Mettre en cause quiconque en regard de ses origines, cela s’appelle essentialiser, c’est-à-dire juger quelqu’un sans rapporter ce jugement à ses actes. Cela revient donc à entériner la logique du loup de La Fontaine, qui lance à l’agneau : « Si ce n’est toi, c’est donc ton frère ». Cette affirmation heurte le principe de la responsabilité individuelle, base de toute justice, dont nous savons qu’elle est bafouée par toutes les tyrannies, qu’elles soient le fait d’une minorité ou d’une majorité.
Qu’au nom d’un soi-disant combat antiraciste quelques-uns reprochent à un blanc d’être colonialiste, parce que son pays le fut jadis, cela équivaut à accuser un noir d’être cannibale, parce que les Korowai de Nouvelle Guinée ou les Wari du Brésil le sont encore ou l’ont été.

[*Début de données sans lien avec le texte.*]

/-- A push, with the signals of the lanes that fire. -/
def push (n : Fin 8) (sk : BitVec 16) (prod : BitVec 7) (items : List Word128) (s : State) : State × Nat :=
  let r := pushCore n sk prod items s
  (r.2.2.foldl (fun s l => signalLane n sk l s) r.1, r.2.1)

/-- One update of a lane outside a push, signalled when it fires. -/
def changeLane (n : Fin 8) (sk : BitVec 16) (l : Nat) (c : LaneCtx) (s : State) : State :=
  let t := updateLane n sk l c s
  if c.fires (s.mayFire n sk) then signalLane n sk l t else t

/-- A refused push of the MAC or the recorder is counted (R175). -/
def countDrop (n : Fin 8) (sk : BitVec 16) (s : State) : State :=
  s.modTen n fun t => { t with dropCount := satInc t.dropCount, dropSkein := if t.dropCount = 0 then sk else t.dropSkein }

/-- A push by the MAC or the recorder for slot n: an isolation refusal counts under path 0x4 (R37), every refusal in `SKN_DROP`. -/
def pushInternal (n : Fin 8) (sk : BitVec 16) (prod : BitVec 7) (items : List Word128) (s : State) : State × Nat :=
  let r := push n sk prod items s
  if r.2 = sknOk || r.2 = sknDrained then r
  else (countDrop n sk (if r.2 = sknIsolation then violate n 4 (blockOf sk) r.1 else r.1), r.2)

/-! ## Pop (R169 to R171, R176, R177, R183) -/

/-- The lane's head item is available to a consumer; an internal one takes CUT as 0. -/
def LaneCtx.available (c : LaneCtx) (internal : Bool) : Bool :=
  if c.rlock then 0 < c.count
  else 1 ≤ c.pkts || (!internal && c.cut ≠ 0 && c.cut ≤ c.count)

/-- The lane the next pop takes from: the one with RLOCK, else the highest available. -/
def Skein.popLane (k : Skein) (internal : Bool) : Option Nat :=
  match findFrom (fun c : LaneCtx => c.rlock) 0 k.lanes with
  | some (l, c) => if c.available internal then some l else none
  | none => (List.range k.lanes.length).reverse.find? fun l => ((k.lanes[l]?).map fun c => c.available internal).getD false

/-- The lane after its head item has gone: an END 1 item clears RLOCK and takes one from PKTS; an empty lane has no packet (R169, R183). -/
def advanceHead (c : LaneCtx) (last : Bool) : LaneCtx :=
  let c := { c with head := (c.head + 1) % 131072, rlock := !last, pkts := if last then c.pkts - 1 else c.pkts }
  if c.count = 0 then { c with pkts := 0 } else c

/-- What one pop delivers. -/
inductive Popped where
  | item (w : Word128)
  | bad (key : Nat) (word : Nat) (lane : Nat) (c : UncCause)
  | empty
  deriving DecidableEq, Repr

/-- What a pop finds at a store word: an item of a push that still waits to be accepted counts as pushed (R174). -/
def State.itemAt (s : State) (k : Nat) : Delivered :=
  match s.issuedAt k with
  | some w => .ok w false
  | none => s.deliver k

/-- A pop's read of a store word, with its counts and its repair. -/
def readItem (k : Nat) (s : State) : State × Delivered :=
  match s.issuedAt k with
  | some w => (s, .ok w false)
  | none => demandRead k s

/-- Take one item from the lane, without noting the update. -/
def takeItem (n : Fin 8) (sk : BitVec 16) (l : Nat) (s : State) : State × Popped :=
  match s.lane sk l with
  | none => (s, .empty)
  | some c =>
    match s.windowKey n (c.word c.head) with
    | none => (s, .empty)
    | some k =>
      let r := readItem k s
      match r.2 with
      | .ok w _ => (setLane sk l (advanceHead c (itemEnd w)) r.1, .item w)
      | .bad cause => (setLane sk l (advanceHead c true) r.1, .bad k (c.word c.head) l cause)

/-- One pop of a configured skein of slot n: the item and the lane it came from. -/
def popOne (n : Fin 8) (sk : BitVec 16) (internal : Bool) (s : State) : State × Popped × Option Nat :=
  match (s.skein sk).bind fun k => k.popLane internal with
  | none => (s, .empty, none)
  | some l => let r := takeItem n sk l s; (r.1, r.2, some l)

/-- The lane as it stands is one update (R173, R179). -/
def settleLane (n : Fin 8) (sk : BitVec 16) (l : Nat) (s : State) : State :=
  match s.lane sk l with
  | none => s
  | some c => changeLane n sk l c s

/-- Update the lanes an operation popped from: one update each, and their thresholds (R173, R179). -/
def settlePops (n : Fin 8) (sk : BitVec 16) (ls : List Nat) (s : State) : State :=
  ls.eraseDups.foldl (fun s l => settleLane n sk l s) s

/-- The idle or not-valid item of a skein. -/
def State.emptyRead (s : State) (sk : BitVec 16) : Word128 :=
  match s.lane sk 0 with
  | some c => emptyItem sk c
  | none => notValidItem

/-! ## Internal consumers (R170, R183) -/

/-- The whole complete packet an internal consumer would take: its lane, and its items from the head on; none while a lane has RLOCK. -/
def State.packetAt (s : State) (n : Fin 8) (c : LaneCtx) : Nat → Nat → List (Option Word128)
  | 0, _ => []
  | f + 1, i =>
    match (s.windowKey n (c.word i)).map s.itemAt with
    | some (.ok w _) => if itemEnd w then [some w] else some w :: s.packetAt n c f (i + 1)
    | _ => [none]

def State.headPacket (s : State) (n : Fin 8) (sk : BitVec 16) : Option (Nat × List (Option Word128)) :=
  match s.skein sk with
  | none => none
  | some k =>
    if k.lanes.any fun c => c.rlock then none
    else (k.popLane true).bind fun l => (k.lanes[l]?).map fun c => (l, s.packetAt n c c.count c.head)

/-- Take m items from a lane in one act. -/
def takeMany (n : Fin 8) (sk : BitVec 16) (l : Nat) : Nat → State → State
  | 0, s => s
  | m + 1, s => takeMany n sk l m (takeItem n sk l s).1

/-- Take m items of a lane as one update, its context loaded; a pair that fails the checks of R181 gives up nothing. -/
def popMany (n : Fin 8) (sk : BitVec 16) (l m : Nat) (s : State) : State :=
  let r := loadLane sk l s
  if r.2 then settleLane n sk l (takeMany n sk l m r.1) else r.1

/-! ## Flush and drop (R180) -/

/-- END of the item at index i of a lane; an uncorrectable item counts as END 1 (R183). -/
def State.endAt (s : State) (n : Fin 8) (c : LaneCtx) (i : Nat) : Bool :=
  match (s.windowKey n (c.word i)).map s.itemAt with
  | some (.ok w _) => itemEnd w
  | _ => true

/-- Items of the packet being read: from the head to its END 1, or to the tail. -/
def State.readRest (s : State) (n : Fin 8) (c : LaneCtx) : Nat := 
  match (List.range c.count).find? fun i => s.endAt n c (c.head + i) with
  | some i => i + 1
  | none => c.count

/-- Items of the open packet: those after the last END 1 of the lane. -/
def State.openItems (s : State) (n : Fin 8) (c : LaneCtx) : Nat :=
  match (List.range c.count).find? fun i => s.endAt n c (c.tail + 131072 - 1 - i) with
  | some i => i
  | none => c.count

/-- Packets that end in the first m items. -/
def State.endsIn (s : State) (n : Fin 8) (c : LaneCtx) (i m : Nat) : Nat :=
  ((List.range m).filter fun j => s.endAt n c (i + j)).length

Lutter contre l’antisémitisme, le colonialisme, le racisme, et toute pratique discriminatoire n’est l’apanage de personne : il ne suffit pas d’être noir pour être exempt de racisme ; d’être juif pour être vacciné contre le ségrégationnisme ; d’être homosexuel pour éviter d’ostraciser autrui. Dès lors que la conquête de l’universel ne peut se concevoir qu’à partir du vécu singulier de chacun, l’universalisme ne rejette en rien les identités. Au contraire, il s’appuie sur elles, mais sans jamais les hiérarchiser. N’incarnons-nous pas tous l’intersection des identités partielles qui nous définissent ? N’est-ce pas là, en soi, un universalisme en puissance ?
Universalisme et différences
Certains, se définissant comme « racisés », prétendent lutter contre le racisme en réintroduisant une logique identitaire qui est la négation même de l’universalisme. Aveugles à leur propre cécité, ils sombrent dans le sectarisme, confondant démarche universelle et identitarisme. Ils sapent ainsi l’une des valeurs les plus fondamentales de la démocratie : la reconnaissance et le respect des différences entre les êtres humains, à partir de leur irréductible singularité. Il n’est de combat au nom de l’universalisme que celui qui accorde à chaque personne la pleine et entière responsabilité de ses actes.
Ni la couleur de la peau, ni l’origine géographique, ni la nationalité, ni le sexe, ni la culture, ni la religion, ni quoi que ce soit d’autre ne peut légitimer la moindre discrimination (antisémitisme, racisme, esclavage, colonisation, apartheid, etc.) à l’égard d’un quelconque être humain. Cela signifie que toute injustice doit être combattue, pas seulement au nom de l’universalisme, mais en vue de l’atteindre. Là encore, la lutte contre la propagation du virus nous enseigne que pour épargner autrui, il faut se protéger soi-même. C’est la conception chère à la Licra : toujours partir de soi, ne jamais s’y arrêter.